#### [Task prompt]
Below are entries. Copy exactly the lines running from the line that holds "structure Fcst where" to the line that holds "relTick : Option Nat", with both ends included.

++++ The input ++++

/-- The Forecast's state beside its registers. `tt` holds both task table copies, word w of entry t of copy x at
key 2048x + 16t + w; `ttTgt` the target of an armed switch; `ttLive` and `ttTicks` the count of R147. `tier` is the tier
state of each task in force and `ovr` its halt in the last tick; `fix` holds states forced for the next tick (R169,
R170). `doneOn` marks completion at key 16t + c. `acts` counts the operations of class n issued for task t in this
tick at key 16t + n, `actTick` those of class n on all clusters. `idle` counts ticks without a dispatch by cluster,
`disp` marks clusters dispatched to in this tick. `tRise`, `tRef` and `tS` are in 2^-32 °C. `release` is the 1 ms that
follows the return of a valid sensor reading, `relTick` the boundary of the last rise of force_cap, or at cap 0 that of the
first (R172). `therm` is FCST_THERM as the last update of P_th used it, and `meas` the VDD_CORE energy measured for the tick
(R154).
`pwSum` adds up the committed power, in µW, of the `pwTicks` ticks that have ended since the last thermal update (R157). -/
structure Fcst where
  tt : SMap Word
  ttTgt : Nat
  ttLive : Bool
  ttTicks : Nat
  tier : SMap TierSt
  ovr : SMap Bool
  fix : SMap TierSt
  sel : Option Selection
  run : SMap TaskRun
  doneOn : SMap Bool
  acts : SMap Nat
  actTick : SMap Nat
  idle : SMap Nat
  disp : SMap Bool
  supplyLow : Bool
  senseLow : Bool
  release : Bool
  relTick : Option Nat
  tRise : Int
  tRef : Int
  tS : Int
  therm : Word
  pthLive : Bool
  overrun : Bool
  firstSel : Bool
  pwSum : Nat
  pwTicks : Nat
  meas : Option Nat
  deriving DecidableEq, Repr

def Fcst.reset : Fcst :=
  ⟨[], 0, false, 0, [], [], [], none, [], [], [], [], [], [], false, false, false, none, 0, 0, 0, 0x001400C8, false, false, true,
   0, 0, none⟩

/-! ## Crossings (spec/07) -/

/-- Progress of a capture ring's frame within the tick (R200). -/
inductive CapFrame where
  | none | open | dropped
  deriving DecidableEq, Repr

/-- Crossing table store and slot DMA state beside the registers: `xt` holds word w of entry e of copy x at key
32768x + 4e + w, `dl` the descriptor registers of copy x at 512x + 2d (BASE) and 512x + 2d + 1 (LEN); `held` is the
held value h of each slot's ramp (R56) and `last` the last sample distributed from the slot; `late` whether the
distribute in progress misses the 0.90T mark (R48). -/
structure Xing where
  xt : SMap Word
  dl : SMap Word
  held : SMap Word
  last : SMap Word
  xfLen : SMap Nat
  capFrame : SMap CapFrame
  capDropped : SMap Nat
  late : Bool
  deriving DecidableEq, Repr

def Xing.reset : Xing := ⟨[], [], [], [], [], [], [], false⟩

/-! ## The time unit (spec/02, spec/16) -/

/-- Where in the tick the time unit stands (R45, R545). -/
inductive Phase where
  | stopped | gather | window | distribute | consign
  deriving DecidableEq, Repr

/-- The MTC, the tick number and what starts, stops and schedules ticks. `fsNew` is an accepted FS_SEL change that
waits for the next sample boundary (R36); `fs` is the rate in force. `startMtc` is the MTC when RUN took effect, and
`startMid` whether that was after the start of its sample period (R43). -/
structure TimeUnit where
  mtc : BitVec 64
  tick : BitVec 64
  mtcSetLo : Word
  tickSetLo : Word
  mtcShown : BitVec 64
  fs : Nat
  fsNew : Bool
  phase : Phase
  gathered : Bool
  startMtc : Nat
  startMid : Bool
  firstTick : Bool
  aligned : Bool
  schedTgt : SMap Nat
  ptp : Nat
  ptpShown : Nat
  ptpTick : Nat
  ptpNewTick : Nat
  trigTgt : SMap Nat
  mediaOfs : Option (BitVec 64)
  mediaOfsLo : Word
  autoArmed : Bool
  deriving DecidableEq, Repr

def TimeUnit.reset : TimeUnit :=
  ⟨0, 0, 0, 0, 0, 3, false, .stopped, false, 0, false, false, false, [], 0, 0, 0, 0, [], none, 0, false⟩

/-! ## Fault collection (spec/10) -/

/-- A fault message (R279): the fields its severity does not follow from. `src` is bits [11:0]. -/
structure FMsg where
  addr : Nat
  count : Nat
  kind : Nat
  src : Nat
  deriving DecidableEq, Repr

/-- A tracking entry of a region collector (R286); `opened` in µs of the reference clock. -/
structure FEntry where
  src : Nat
  kind : Nat
  count : Nat
  opened : Nat
  deriving DecidableEq, Repr

/-- The record being formed in an open handling period (R296). -/
structure FRec where
  first : FMsg
  severe : Bool
  tick : Nat
  mkind : Nat
  msev : Nat
  merged : Nat
  react : Nat
  deriving DecidableEq, Repr

/-- Fault collection beside the FAULT registers: messages waiting in their blocks, in order of emission (R283);
entries by collector; messages forwarded to the chip fault collector with the severe result; the open handling
period; for each W1CG bit (0 to 6 regions, 8 chip, 16 REQ, 32 + g groups) the (kind, source) pairs that acted on it
since it was last cleared (R303); collectors whose reload has ended a parity error; safe states cleared but not yet
ended (R304, key 8 chip); whether consignments are withheld and the tick whose heartbeat first carried REQ_FAILOVER
(R299); and whether the control core restarts (R27). -/
structure Faults where
  blocks : List FMsg
  entries : SMap (List FEntry)
  chip : List (FMsg × Bool)
  period : Option FRec
  acted : SMap (List (Nat × Nat))
  reloaded : SMap Bool
  ending : SMap Bool
  foWithhold : Bool
  foTick : Option Nat
  coreDown : Bool
  deriving DecidableEq, Repr

def Faults.reset : Faults := ⟨[], [], [], none, [], [], [], false, none, false⟩

/-! ## Memories and the matrix (spec/11) -/

/-- Who waits for an access: the control core or another master of CONTROL; a BAR_0 request, with the words it has and the byte enables of those still to
read; nobody, after a BAR_0 read has timed out (R482); a remote request, with its envelope, the words it has, and those still
to read or to write (R411); the host interface's engine, whose command has not begun (R490); or a DMA engine of LINK. -/
inductive Asker where
  | bus (core : Bool)
  | bar (have_ : List Word) (left : List (Fin 16))
  | gone
  | remote (e : Env) (have_ : List Word) (left : Nat) (rest : List Word)
  | engine
  | dma
  deriving DecidableEq, Repr

/-- An access that has not been answered (R335, R336): the code of the domain it waits for, or 35 where it waits for a lock
(R326) and 36 where it waits behind an earlier access of its master (R323, R325); the address, whether it has been reported, the
value of a write (none for a read), its size in bytes, and who waits for it. -/
structure Hung where
  dom : Nat
  addr : Nat
  reported : Bool
  val : Option Word
  size : Nat
  who : Asker
  deriving DecidableEq, Repr

/-- Memory and matrix state beside the MTX registers: ECC error marks by word address (1 single, 2 double),
write-backs waiting (R313), banks in retention and waking by bank number (cluster data 16c + b, program 256 + c,
region 272 + 32g + b, control 400 + b), the next scrub unit of each memory (clusters' data 0 to 15, program 16 to 31,
region 32 to 35, control 36), the memories whose cycle is complete, the banks that a scrub pass has woken, the mode of an
armed injection (R315), the locked sequence of the control core (accesses left and its first address), the accesses
that wait, the far domains whose clock has stopped while CLOCK_PRESENT still reads 1 (R334, R335), and the operations of atomic
channels that wait for a locked bank, by channel. -/
structure Mtx where
  ecc : SMap Nat
  wb : List Nat
  ret : SMap Bool
  waking : SMap Bool
  scrub : SMap Nat
  scrubDone : SMap Bool
  scrubWoke : SMap Bool
  injMode : Nat
  lockLeft : Nat
  lockAddr : Option Nat
  hung : List Hung
  stopped : SMap Bool
  atoms : SMap Nat
  deriving DecidableEq, Repr

def Mtx.reset : Mtx := ⟨[], [], [], [], [], [], [], 0, 0, none, [], [], []⟩

/-! ## The pair unit, the pilot and the Ferry (spec/09) -/

/-- A consignment being sent (R257, R259): the lines it holds, and its messages that have not left. -/
structure Consign where
  tick : Nat
  lines : List Nat
  msgs : List (List Word)
  deriving DecidableEq, Repr

/-- A consignment arriving at the standby (R261): the SEQ it awaits, whether it can no longer be complete, whether its
loss has been counted, whether it is complete, and the payloads received, in order. -/
structure Staged where
  tick : Nat
  next : Nat
  bad : Bool
  counted : Bool
  done : Bool
  msgs : List (List Word)
  deriving DecidableEq, Repr

/-- A tick's input record (R263): the words that the gather wrote, the head words, and per task SET and XF_COEF. -/
structure InputRec where
  tick : Nat
  full : Bool
  words : List (Nat × Word)
  heads : List (Nat × Word)
  sets : List (Nat × Nat)
  deriving DecidableEq, Repr

/-- A takeover in progress (R264 to R267): tick k, m, the skipped ticks, whether it is stale, degraded or late, the catch-up
ticks still to begin, the one that runs, and whether tick k was computed. -/
structure Takeover where
  k : Nat
  m : Nat
  skipped : Nat
  stale : Bool
  degraded : Bool
  late : Bool
  rest : List Nat
  running : Option Nat
  ran : Bool
  complete : Bool
  deriving DecidableEq, Repr

/-- What a heartbeat tells of the tick before it (R246, R247): its tier vector, its output CRC, FCST_CYC_T0 of its selection, and
whether it overran, distributed late or ran beyond its budget. -/
structure Told where
  vec : List Word
  crc : Word
  cycT0 : Nat
  overrun : Bool
  distLate : Bool
  budgetOvr : Bool
  deriving DecidableEq, Repr

def Told.none : Told := ⟨[], 0, 0, false, false, false⟩

/-- What is known of a member or partner from its last heartbeat (R246, R247). -/
structure Beat where
  tick : Nat
  role : Nat
  failover : Bool
  ready : Nat
  miss : Bool
  epoch : Nat
  deriving DecidableEq, Repr

/-- Pair unit state beside the PAIR registers. `areas` are the tracked areas in force (index, base, lines), `areasNew` a
change that waits for the boundary, `dirty` the dirty lines by line number, `bufs` the buffer bases in force (0 FBUF,
1 STAGE, 2 + g REC). `forced` is forced mode, `again` a second forced pass, `passNext` a pass that starts with the next
sweep line, `carryNext` a CARRY that is due. `peer` is the partner's last heartbeat copy, `peerAge` the boundaries since
it came; `peerGrant` the newest grant the partner is known to hold; `pilotAge` the boundaries without a grant or notice,
`granted` whether one came since the last, `miss` PILOT_MISS, `hops` the hops of the last one. `next` is the role due at
the next boundary, `fence` a fence that has taken effect. `vec`, `crc`, `cycT0` and the flags after them describe the tick
in progress, `told` the tick before it for its heartbeats, and `sentHealth` is the health word of the last heartbeat sent; `nocheck` describes the tick in progress. `sigDirty`
is a change that the signature has not taken up, `sigWork` a computation in progress. The standby's part: the staged
consignments, the loss-free pass, what the last commit carried, input records by tick mod 4, what the gather wrote, a
takeover, a replay, matches in a row, the mismatch window, the next cluster to test and the one under test. The pilot's part: last heartbeats at key
2p + member, whether EPOCH is settled, and the ticks of the role. -/
structure Pair where
  areas : List (Nat × Nat × Nat)
  areasNew : Bool
  dirty : SMap Bool
  bufs : SMap Word
  forced : Bool
  again : Bool
  passNext : Bool
  sending : Option Consign
  carryNext : Bool
  peer : Option Beat
  peerAge : Nat
  peerGrant : Option (Nat × Nat)
  pilotAge : Nat
  granted : Bool
  miss : Bool
  hops : Nat
  next : Option Nat
  fence : Bool
  vec : List Word
  crc : Word
  cycT0 : Nat
  told : Told
  sentHealth : Word
  wasOverrun : Bool
  wasDistLate : Bool
  wasBudgetOvr : Bool
  nocheck : Bool
  sigDirty : Bool
  sigWork : Bool
  sigPeerValid : Bool
  staged : List Staged
  lastTick : Option Nat
  passOpen : Bool
  passClean : Bool
  commitCyc : Nat
  recs : SMap (Option InputRec)
  gathered : List (Nat × Word)
  heads : List (Nat × Word)
  take : Option Takeover
  replay : Option Nat
  passCount : Nat
  window : List Bool
  bistNext : Nat
  bist : Option Nat
  beats : SMap (Option Beat)
  epochKnown : Bool
  pilotTicks : Nat
  deriving DecidableEq, Repr

def Pair.reset : Pair :=
  { areas := [], areasNew := false, dirty := [], bufs := [], forced := false, again := false, passNext := true,
    sending := none, carryNext := false, peer := none, peerAge := 0, peerGrant := none, pilotAge := 0,
    granted := false, miss := false, hops := 0, next := none, fence := false, vec := [], crc := 0, cycT0 := 0, told := Told.none,
    sentHealth := 0,
    wasOverrun := false, wasDistLate := false, wasBudgetOvr := false, nocheck := false,
    sigDirty := true, sigWork := false, sigPeerValid := false, staged := [], lastTick := none, passOpen := false,
    passClean := false, commitCyc := 0, recs := [], gathered := [], heads := [], take := none, replay := none,
    passCount := 0, window := [], bistNext := 0, bist := none, beats := [], epochKnown := false, pilotTicks := 0 }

++++

#### [Result of the exercise]
structure Fcst where
  tt : SMap Word
  ttTgt : Nat
  ttLive : Bool
  ttTicks : Nat
  tier : SMap TierSt
  ovr : SMap Bool
  fix : SMap TierSt
  sel : Option Selection
  run : SMap TaskRun
  doneOn : SMap Bool
  acts : SMap Nat
  actTick : SMap Nat
  idle : SMap Nat
  disp : SMap Bool
  supplyLow : Bool
  senseLow : Bool
  release : Bool
  relTick : Option Nat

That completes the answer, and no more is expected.